• _WHAT TO PRODUCE_:
Every line of the records that holds the word "ReleaseFence" should be copied out.

• _Extracted data entries_:
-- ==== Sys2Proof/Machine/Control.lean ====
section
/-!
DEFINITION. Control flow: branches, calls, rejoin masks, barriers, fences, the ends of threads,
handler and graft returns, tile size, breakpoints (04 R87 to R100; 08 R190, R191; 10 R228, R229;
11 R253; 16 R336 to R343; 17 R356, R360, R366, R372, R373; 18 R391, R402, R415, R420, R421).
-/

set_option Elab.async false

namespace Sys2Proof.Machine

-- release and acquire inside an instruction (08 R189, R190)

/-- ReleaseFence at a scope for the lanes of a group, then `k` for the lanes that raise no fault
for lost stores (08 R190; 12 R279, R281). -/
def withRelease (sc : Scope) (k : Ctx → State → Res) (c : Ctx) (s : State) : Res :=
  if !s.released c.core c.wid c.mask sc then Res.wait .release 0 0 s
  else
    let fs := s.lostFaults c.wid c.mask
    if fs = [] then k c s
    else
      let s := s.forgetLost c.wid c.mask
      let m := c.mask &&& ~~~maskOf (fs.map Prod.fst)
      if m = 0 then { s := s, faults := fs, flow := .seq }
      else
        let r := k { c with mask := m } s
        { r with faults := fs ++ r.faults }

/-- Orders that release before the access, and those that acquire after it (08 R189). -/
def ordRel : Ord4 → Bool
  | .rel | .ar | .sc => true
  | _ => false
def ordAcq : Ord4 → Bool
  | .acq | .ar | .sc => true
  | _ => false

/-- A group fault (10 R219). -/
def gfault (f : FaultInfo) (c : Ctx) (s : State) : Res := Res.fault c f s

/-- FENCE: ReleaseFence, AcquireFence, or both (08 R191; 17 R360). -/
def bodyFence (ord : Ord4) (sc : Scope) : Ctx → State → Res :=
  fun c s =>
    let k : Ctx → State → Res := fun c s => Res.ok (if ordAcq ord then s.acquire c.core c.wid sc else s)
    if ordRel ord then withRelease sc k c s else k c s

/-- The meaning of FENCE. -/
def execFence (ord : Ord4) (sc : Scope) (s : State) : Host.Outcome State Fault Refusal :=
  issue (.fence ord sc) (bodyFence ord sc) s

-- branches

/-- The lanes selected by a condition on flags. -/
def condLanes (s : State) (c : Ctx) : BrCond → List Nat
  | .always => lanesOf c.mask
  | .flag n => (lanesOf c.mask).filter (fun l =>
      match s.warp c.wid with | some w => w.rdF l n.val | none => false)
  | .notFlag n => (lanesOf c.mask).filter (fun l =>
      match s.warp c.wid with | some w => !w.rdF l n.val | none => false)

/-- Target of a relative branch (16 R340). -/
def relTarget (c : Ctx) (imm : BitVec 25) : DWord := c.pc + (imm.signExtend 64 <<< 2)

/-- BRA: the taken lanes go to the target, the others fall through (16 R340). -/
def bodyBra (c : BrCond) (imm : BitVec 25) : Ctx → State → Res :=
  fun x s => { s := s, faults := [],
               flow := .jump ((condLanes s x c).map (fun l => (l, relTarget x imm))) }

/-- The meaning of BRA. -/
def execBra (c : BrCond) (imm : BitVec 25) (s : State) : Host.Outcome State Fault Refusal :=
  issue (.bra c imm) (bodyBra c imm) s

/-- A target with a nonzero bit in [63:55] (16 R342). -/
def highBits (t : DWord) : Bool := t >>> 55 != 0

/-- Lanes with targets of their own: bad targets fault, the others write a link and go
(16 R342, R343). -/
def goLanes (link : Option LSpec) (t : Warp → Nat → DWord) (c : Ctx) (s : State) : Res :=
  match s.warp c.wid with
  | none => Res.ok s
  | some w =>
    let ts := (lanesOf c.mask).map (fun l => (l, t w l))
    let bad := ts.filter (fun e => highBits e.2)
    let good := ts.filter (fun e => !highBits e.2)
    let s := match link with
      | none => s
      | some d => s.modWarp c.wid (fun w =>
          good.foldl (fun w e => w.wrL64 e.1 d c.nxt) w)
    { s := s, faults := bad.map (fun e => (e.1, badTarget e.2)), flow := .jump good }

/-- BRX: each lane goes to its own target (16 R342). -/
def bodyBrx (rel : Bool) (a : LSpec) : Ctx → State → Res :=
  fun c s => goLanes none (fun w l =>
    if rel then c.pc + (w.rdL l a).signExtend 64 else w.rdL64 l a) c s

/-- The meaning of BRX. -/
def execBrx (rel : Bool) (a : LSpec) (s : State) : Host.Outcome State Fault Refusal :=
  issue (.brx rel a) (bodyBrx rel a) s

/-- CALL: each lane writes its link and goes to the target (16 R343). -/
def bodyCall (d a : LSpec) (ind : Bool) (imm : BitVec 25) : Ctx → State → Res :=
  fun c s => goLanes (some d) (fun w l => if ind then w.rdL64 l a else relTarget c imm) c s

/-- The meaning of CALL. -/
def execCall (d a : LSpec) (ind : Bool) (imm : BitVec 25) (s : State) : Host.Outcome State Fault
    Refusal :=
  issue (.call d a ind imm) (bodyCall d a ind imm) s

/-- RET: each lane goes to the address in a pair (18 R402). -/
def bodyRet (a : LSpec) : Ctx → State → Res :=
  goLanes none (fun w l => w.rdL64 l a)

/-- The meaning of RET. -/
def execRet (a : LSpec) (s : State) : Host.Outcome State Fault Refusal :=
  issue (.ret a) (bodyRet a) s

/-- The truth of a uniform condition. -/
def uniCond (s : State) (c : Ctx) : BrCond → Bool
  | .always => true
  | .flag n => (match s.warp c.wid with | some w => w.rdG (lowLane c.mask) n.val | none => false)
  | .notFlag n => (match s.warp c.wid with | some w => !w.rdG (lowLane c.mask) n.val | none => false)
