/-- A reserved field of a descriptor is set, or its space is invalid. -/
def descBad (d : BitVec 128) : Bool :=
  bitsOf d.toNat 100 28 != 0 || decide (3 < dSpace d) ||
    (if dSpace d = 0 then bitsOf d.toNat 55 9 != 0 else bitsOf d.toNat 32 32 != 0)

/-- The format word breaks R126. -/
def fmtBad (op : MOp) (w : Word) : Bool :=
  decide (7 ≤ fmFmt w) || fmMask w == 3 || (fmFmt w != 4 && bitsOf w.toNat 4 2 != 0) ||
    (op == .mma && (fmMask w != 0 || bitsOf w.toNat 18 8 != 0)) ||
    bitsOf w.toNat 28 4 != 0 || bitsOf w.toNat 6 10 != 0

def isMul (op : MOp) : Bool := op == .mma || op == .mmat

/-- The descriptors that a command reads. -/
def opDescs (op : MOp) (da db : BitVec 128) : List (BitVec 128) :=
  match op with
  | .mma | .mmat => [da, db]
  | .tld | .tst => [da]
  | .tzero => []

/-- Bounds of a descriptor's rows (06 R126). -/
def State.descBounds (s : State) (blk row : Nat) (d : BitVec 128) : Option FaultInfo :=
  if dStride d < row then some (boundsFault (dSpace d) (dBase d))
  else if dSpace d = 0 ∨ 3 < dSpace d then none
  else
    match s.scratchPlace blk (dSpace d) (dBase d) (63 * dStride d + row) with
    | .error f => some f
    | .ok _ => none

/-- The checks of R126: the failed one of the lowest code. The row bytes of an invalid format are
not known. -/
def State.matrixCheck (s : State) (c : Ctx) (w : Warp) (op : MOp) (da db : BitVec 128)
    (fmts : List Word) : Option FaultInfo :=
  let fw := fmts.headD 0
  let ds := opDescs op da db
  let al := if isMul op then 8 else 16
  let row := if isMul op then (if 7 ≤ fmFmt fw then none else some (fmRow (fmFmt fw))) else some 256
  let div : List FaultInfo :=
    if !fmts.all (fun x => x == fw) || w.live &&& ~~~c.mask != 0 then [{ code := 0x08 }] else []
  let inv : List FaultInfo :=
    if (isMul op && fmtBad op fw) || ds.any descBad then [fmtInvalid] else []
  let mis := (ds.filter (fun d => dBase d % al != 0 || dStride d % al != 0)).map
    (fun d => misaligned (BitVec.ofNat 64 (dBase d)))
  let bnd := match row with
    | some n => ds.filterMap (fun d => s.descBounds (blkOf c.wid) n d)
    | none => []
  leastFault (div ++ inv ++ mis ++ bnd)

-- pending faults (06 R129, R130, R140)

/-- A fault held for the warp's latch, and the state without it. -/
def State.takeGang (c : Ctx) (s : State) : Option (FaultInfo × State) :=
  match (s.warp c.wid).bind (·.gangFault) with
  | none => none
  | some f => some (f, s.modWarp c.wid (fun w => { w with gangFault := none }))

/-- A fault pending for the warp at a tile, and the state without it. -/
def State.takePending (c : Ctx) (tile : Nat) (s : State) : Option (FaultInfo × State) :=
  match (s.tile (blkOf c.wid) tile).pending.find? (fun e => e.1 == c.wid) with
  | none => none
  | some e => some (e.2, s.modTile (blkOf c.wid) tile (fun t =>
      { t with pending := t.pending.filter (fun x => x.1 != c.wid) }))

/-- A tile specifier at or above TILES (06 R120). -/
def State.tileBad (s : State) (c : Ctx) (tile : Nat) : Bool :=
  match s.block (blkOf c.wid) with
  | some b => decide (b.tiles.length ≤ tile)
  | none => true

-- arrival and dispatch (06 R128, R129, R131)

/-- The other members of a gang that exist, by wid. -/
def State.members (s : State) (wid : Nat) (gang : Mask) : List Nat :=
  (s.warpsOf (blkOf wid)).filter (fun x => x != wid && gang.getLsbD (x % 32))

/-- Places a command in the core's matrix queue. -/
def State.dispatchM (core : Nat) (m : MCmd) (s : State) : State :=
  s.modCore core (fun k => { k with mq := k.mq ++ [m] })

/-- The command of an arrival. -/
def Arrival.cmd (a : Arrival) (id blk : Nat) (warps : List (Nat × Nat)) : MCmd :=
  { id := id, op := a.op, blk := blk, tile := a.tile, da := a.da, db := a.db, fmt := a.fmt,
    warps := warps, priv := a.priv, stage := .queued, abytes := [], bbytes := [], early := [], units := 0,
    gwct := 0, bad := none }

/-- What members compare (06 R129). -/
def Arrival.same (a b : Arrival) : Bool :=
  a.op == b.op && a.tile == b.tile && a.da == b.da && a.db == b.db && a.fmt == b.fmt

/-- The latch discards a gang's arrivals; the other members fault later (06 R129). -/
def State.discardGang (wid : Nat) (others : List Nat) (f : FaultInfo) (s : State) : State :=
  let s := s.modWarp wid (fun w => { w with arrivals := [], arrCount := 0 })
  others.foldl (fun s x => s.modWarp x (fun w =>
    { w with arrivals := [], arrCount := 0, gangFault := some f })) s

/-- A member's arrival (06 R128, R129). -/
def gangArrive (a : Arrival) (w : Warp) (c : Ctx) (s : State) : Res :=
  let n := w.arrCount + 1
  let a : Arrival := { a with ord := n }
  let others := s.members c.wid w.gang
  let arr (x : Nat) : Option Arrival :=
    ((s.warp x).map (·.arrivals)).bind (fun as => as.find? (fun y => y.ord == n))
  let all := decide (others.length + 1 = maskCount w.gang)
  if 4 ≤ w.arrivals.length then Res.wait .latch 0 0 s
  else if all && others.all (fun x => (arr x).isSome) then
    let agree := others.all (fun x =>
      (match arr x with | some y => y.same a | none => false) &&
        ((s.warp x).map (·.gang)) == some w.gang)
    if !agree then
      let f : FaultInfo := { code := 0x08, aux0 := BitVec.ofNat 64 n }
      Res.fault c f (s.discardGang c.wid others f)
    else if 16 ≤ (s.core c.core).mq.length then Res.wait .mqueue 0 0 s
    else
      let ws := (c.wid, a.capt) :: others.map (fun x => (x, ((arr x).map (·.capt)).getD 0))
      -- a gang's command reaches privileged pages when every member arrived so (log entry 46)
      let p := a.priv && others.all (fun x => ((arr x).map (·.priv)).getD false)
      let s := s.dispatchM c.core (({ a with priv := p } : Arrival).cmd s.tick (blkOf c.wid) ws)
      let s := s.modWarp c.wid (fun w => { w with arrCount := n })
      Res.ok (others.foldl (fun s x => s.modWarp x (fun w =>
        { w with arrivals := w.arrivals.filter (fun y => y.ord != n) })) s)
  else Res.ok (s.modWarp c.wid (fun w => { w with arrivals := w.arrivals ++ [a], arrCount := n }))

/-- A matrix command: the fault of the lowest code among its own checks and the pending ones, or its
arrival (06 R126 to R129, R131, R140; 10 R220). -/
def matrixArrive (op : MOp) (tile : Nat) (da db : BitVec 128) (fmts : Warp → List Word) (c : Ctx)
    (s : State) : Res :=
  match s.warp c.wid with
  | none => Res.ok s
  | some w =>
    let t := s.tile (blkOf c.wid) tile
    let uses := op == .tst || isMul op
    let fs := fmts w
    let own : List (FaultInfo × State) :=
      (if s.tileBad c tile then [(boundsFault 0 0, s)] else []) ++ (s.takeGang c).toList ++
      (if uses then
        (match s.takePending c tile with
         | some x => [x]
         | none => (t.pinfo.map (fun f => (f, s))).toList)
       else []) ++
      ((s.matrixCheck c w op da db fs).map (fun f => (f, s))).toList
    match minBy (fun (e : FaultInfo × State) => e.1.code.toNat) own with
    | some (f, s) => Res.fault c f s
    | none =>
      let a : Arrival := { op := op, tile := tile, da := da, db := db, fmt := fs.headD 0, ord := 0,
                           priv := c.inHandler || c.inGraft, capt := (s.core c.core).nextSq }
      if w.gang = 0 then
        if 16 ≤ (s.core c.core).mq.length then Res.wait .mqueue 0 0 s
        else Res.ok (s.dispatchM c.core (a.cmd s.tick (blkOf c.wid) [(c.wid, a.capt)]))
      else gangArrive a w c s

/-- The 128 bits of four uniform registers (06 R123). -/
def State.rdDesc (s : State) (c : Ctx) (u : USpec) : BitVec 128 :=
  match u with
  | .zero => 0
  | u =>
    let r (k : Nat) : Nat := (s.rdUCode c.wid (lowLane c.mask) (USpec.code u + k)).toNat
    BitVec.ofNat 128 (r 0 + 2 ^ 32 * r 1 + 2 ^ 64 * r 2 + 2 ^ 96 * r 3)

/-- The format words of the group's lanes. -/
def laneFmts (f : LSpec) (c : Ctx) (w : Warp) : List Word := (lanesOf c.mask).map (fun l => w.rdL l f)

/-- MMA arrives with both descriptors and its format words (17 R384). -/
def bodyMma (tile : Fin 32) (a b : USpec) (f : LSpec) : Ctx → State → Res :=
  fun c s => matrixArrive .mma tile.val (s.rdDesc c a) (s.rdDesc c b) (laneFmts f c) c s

• _PROBLEM SOLUTION_:
/-- ReleaseFence at a scope for the lanes of a group, then `k` for the lanes that raise no fault
/-- FENCE: ReleaseFence, AcquireFence, or both (08 R191; 17 R360). -/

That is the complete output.